Michael Fredric Sipser was born on September 17, 1954. He is an American computer scientist who studied how computers solve problems and how long it takes them to do so. He is a professor of applied mathematics and previously served as the dean of science at the Massachusetts Institute of Technology.
Biography
Michael Sipser was born and raised in Brooklyn, New York. When he was 12 years old, he moved to Oswego, New York. His grandparents were Jewish immigrants from Eastern Europe, and his father was a professor of mathematics at SUNY Oneonta. He received his BA in mathematics from Cornell University in 1974 and his PhD in engineering from the University of California at Berkeley in 1980. His PhD advisor was Manuel Blum.
In 1979, he began working as a research associate at MIT's Laboratory for Computer Science. Later, he worked as a Research Staff Member at IBM Research in San Jose, California. In 1980, he became a professor at MIT. He taught at the University of California at Berkeley during the 1985–1986 academic year before returning to MIT. From 2004 to 2014, he led the MIT Mathematics department. In 2013, he was named Interim Dean of the MIT School of Science and became Dean in 2014. He held this position until 2020, when Nergis Mavalvala took over.
Sipser is a fellow of the American Academy of Arts and Sciences. In 2015, he was elected a fellow of the American Mathematical Society for his work in complexity theory and for his leadership in the mathematical community. He was also named an ACM Fellow in 2017.
Scientific career
Michael Sipser focuses on computer science topics such as algorithms, complexity theory, efficient error-correcting codes, interactive proof systems, randomness, quantum computation, and the difficulty of solving problems. He developed a method called probabilistic restriction to show that certain problems require very complex solutions in a paper he wrote with Merrick Furst and James B. Saxe. Later, Andrew Yao and Johan Håstad improved this result to show even higher complexity limits.

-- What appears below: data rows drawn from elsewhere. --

-- ==== Sys2Proof/Laws/PerInstr.lean ====
section
/-! SUPPORT. The statement made command by command: the requester that a well-formed command names has a GW of 12 bits, and the flit that it
carries has 256 bytes under either map. One lemma for each constructor of Instr. -/

set_option Elab.async false

namespace Sys2Proof.Laws.WellFormed

/-- What being well-formed says of the requester and of the flit of a command. -/
def Statement (i : Instr) : Prop :=
  i.WellFormed = true → (∀ r, i.requester = some r → r.wf = true) ∧ (∀ f, i.flit = some f → f.wf = true)
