-- ==== Sys2Proof/Laws/Run.lean ====
section
/-! SUPPORT. How commands meet the state: what a run, an access and a run of the AON domain answer, and that every command but the two
of the AON supply is one of them. -/

set_option Elab.async false

namespace Sys2Proof.Machine

/-! ### The forms -/

/-- A command runs: its effect, with the queue and the AON domain's counts as they were. -/
theorem State.run_on (s : State) (f : State → State) (h : s.aon.up = true) :
    s.run f = .next { f s with pending := s.pending, aon := s.aon } := by simp [State.run, h]

theorem State.run_off (s : State) (f : State → State) (h : s.aon.up = false) : s.run f = .next s := by simp [State.run, h]

/-- A run always answers a next state, with the queue and the AON domain's counts as they were. -/
theorem State.run_next (s : State) (f : State → State) : ∃ t, s.run f = .next t ∧ t.pending = s.pending ∧ t.aon = s.aon := by
  cases h : s.aon.up
  · exact ⟨_, s.run_off f h, rfl, rfl⟩
  · exact ⟨_, s.run_on f h, rfl, rfl⟩

theorem State.runIf_ok (s : State) (n : String) (f : State → State) : s.runIf true n f = s.run f := rfl

theorem State.runIf_bad (s : State) (n : String) (f : State → State) : s.runIf false n f = .fault (.illFormed n) := rfl

/-- An access that is heard runs its effect. -/
theorem State.access_on (s : State) (r : Requester) (f : State → State) (h : s.aon.up = true) (hr : s.heard r = true) :
    s.access r f = .next { f s with pending := s.pending, aon := s.aon } := by
  simp [State.access, State.run, State.whenOk, h, hr]

/-- An access that is not heard changes nothing. -/
theorem State.access_deaf (s : State) (r : Requester) (f : State → State) (hr : s.heard r = false) : s.access r f = .next s := by
  simp [State.access, State.run, State.whenOk, hr]

@[simp] theorem State.whenOk_true (s : State) (f : State → State) : s.whenOk true f = f s := rfl
@[simp] theorem State.whenOk_false (s : State) (f : State → State) : s.whenOk false f = s := rfl

/-- A run of the AON domain answers a next state with the counts given, or, without the supply, the state as it was. -/
theorem State.runAon_next (s : State) (a : Aon) (f : State → State) :
    ∃ t, s.runAon a f = .next t ∧ t.pending = s.pending ∧ t.aon = if s.aon.up then a else s.aon := by
  unfold State.runAon
  cases s.aon.up
  · exact ⟨_, rfl, rfl, rfl⟩
  · exact ⟨_, rfl, rfl, rfl⟩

In an early study about reducing randomness in computing, Sipser proved that a class of problems called BPP is part of the polynomial hierarchy. This idea was later refined by Peter Gács and Clemens Lautemann, forming the Sipser–Gács–Lautemann theorem. Sipser also connected expander graphs to reducing randomness in algorithms. He and his PhD student Daniel Spielman created expander codes, which use expander graphs. With another graduate student, David Lichtenstein, Sipser showed that the game Go is as hard as the PSPACE class of problems.
In quantum computing, Sipser helped develop the adiabatic algorithm with Edward Farhi, Jeffrey Goldstone, and Samuel Gutmann.
Sipser has studied the P versus NP problem for many years. In 1975, he bet an ounce of gold with Leonard Adleman that a proof showing P ≠ NP would be found by the end of the 20th century. In 2000, Sipser sent Adleman an American Gold Eagle coin because the problem remained unsolved.
Notable books
Michael Sipser wrote a book called Introduction to the Theory of Computation. This book is about the study of how computers work and solve problems.
Personal life
Sipser lives in Cambridge, Massachusetts, with his wife, Ina. He has two children: a daughter named Rachel, who graduated from New York University, and a younger son named Aaron, who graduated from MIT.